Task details>
Beginning with the first line, please return the entries exactly through the line that contains "phase) := by", and leave out all later lines.

++++ Task inputs

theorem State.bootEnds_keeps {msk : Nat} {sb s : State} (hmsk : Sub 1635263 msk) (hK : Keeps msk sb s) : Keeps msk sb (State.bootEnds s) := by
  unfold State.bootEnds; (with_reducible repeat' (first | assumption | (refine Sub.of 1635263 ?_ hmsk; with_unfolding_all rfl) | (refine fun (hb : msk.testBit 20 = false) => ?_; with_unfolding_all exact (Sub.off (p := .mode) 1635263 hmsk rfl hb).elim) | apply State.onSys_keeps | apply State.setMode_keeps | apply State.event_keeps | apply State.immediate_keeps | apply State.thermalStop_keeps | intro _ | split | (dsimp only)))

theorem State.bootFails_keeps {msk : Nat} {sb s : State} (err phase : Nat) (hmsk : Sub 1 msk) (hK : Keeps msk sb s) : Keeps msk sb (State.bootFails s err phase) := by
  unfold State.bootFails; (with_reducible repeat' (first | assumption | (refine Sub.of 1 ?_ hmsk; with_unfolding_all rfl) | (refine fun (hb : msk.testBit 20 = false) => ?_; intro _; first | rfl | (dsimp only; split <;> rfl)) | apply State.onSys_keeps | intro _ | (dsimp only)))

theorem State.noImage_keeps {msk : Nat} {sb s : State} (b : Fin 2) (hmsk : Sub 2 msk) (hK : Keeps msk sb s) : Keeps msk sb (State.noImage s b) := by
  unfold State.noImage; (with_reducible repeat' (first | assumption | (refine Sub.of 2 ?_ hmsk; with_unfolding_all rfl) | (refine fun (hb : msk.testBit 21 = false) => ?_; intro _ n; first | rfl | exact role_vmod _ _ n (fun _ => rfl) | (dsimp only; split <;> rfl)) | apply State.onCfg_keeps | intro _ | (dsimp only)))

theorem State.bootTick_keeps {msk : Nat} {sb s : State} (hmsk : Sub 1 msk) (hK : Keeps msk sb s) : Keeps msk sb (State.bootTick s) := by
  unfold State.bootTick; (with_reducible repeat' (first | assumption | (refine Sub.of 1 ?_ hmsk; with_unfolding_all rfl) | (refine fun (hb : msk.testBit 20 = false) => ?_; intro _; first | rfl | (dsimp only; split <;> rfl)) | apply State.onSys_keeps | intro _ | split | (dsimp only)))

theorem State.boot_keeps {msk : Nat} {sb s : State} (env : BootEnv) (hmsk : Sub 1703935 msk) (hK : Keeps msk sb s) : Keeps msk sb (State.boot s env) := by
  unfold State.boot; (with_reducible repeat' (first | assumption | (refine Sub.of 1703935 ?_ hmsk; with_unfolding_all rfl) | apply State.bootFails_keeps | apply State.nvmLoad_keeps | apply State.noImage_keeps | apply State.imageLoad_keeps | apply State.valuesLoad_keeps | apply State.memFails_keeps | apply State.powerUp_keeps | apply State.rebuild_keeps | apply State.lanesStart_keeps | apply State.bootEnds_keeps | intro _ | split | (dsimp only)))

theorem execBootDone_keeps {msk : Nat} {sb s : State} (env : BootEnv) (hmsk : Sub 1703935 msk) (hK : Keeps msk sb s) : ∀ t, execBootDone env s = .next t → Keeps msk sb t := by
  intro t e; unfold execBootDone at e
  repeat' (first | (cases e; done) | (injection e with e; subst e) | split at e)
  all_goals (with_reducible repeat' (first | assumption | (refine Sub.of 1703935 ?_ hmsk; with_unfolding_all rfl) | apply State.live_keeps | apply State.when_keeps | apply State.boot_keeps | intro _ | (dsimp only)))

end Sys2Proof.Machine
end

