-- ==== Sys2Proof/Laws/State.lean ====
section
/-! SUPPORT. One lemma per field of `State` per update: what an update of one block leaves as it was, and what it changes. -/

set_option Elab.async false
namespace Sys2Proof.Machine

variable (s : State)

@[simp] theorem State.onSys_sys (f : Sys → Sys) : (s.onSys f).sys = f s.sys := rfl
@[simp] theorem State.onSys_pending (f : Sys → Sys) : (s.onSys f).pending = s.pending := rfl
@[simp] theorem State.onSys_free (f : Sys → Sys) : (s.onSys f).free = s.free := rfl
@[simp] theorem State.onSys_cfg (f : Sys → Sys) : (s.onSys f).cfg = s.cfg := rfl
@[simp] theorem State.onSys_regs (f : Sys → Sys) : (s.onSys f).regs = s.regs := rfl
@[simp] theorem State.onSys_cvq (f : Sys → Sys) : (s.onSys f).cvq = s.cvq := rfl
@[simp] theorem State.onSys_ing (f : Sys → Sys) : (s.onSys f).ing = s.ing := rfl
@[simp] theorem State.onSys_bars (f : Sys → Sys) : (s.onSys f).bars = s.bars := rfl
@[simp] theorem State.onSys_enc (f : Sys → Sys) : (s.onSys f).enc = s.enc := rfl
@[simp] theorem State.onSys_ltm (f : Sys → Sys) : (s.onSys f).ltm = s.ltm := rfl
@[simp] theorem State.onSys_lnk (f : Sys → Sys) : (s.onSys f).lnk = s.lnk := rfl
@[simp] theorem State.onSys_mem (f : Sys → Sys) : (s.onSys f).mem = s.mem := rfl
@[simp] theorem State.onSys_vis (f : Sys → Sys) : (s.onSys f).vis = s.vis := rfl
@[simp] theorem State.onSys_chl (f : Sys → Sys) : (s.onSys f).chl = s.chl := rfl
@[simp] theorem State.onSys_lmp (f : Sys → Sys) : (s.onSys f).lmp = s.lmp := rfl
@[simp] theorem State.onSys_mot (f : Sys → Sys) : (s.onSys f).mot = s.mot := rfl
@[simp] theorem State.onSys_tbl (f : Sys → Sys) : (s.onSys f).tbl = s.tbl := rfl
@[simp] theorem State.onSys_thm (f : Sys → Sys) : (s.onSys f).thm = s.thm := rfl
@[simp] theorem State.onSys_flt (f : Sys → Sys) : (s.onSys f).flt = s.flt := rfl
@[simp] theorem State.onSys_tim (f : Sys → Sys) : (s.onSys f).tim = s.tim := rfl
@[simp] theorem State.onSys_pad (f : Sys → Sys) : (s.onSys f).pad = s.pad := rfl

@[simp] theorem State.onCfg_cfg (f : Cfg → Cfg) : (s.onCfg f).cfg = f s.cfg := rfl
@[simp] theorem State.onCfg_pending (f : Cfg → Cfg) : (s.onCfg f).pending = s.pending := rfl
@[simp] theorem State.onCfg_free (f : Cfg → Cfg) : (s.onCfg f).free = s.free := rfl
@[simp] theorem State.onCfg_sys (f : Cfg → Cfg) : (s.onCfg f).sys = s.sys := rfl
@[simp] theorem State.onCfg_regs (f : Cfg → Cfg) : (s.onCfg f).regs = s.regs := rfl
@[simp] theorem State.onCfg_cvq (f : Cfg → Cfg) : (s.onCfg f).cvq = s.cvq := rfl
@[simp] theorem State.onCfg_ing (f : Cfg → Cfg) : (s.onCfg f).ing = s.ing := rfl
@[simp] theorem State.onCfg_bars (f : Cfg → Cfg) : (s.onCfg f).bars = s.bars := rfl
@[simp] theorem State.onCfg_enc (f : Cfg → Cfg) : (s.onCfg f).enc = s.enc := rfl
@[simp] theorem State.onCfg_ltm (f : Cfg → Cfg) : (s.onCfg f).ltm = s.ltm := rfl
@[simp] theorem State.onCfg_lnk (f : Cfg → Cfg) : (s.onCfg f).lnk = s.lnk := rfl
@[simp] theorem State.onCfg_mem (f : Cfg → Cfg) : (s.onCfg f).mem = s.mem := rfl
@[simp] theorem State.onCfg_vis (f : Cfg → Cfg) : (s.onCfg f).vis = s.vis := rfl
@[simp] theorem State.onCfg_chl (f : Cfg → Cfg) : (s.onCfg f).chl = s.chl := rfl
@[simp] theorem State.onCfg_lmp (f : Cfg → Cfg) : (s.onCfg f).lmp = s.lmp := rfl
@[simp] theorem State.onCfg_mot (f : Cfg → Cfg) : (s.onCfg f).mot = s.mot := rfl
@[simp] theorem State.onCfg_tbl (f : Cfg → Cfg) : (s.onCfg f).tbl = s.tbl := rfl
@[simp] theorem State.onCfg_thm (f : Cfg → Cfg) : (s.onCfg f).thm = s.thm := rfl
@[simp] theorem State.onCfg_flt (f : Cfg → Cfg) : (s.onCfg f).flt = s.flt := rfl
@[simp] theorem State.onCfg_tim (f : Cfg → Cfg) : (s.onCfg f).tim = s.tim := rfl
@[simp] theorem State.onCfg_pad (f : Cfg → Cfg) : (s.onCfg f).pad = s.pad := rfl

++++++++

Exercise answer>
theorem State.bootEnds_keeps {msk : Nat} {sb s : State} (hmsk : Sub 1635263 msk) (hK : Keeps msk sb s) : Keeps msk sb (State.bootEnds s) := by
  unfold State.bootEnds; (with_reducible repeat' (first | assumption | (refine Sub.of 1635263 ?_ hmsk; with_unfolding_all rfl) | (refine fun (hb : msk.testBit 20 = false) => ?_; with_unfolding_all exact (Sub.off (p := .mode) 1635263 hmsk rfl hb).elim) | apply State.onSys_keeps | apply State.setMode_keeps | apply State.event_keeps | apply State.immediate_keeps | apply State.thermalStop_keeps | intro _ | split | (dsimp only)))

theorem State.bootFails_keeps {msk : Nat} {sb s : State} (err phase : Nat) (hmsk : Sub 1 msk) (hK : Keeps msk sb s) : Keeps msk sb (State.bootFails s err phase) := by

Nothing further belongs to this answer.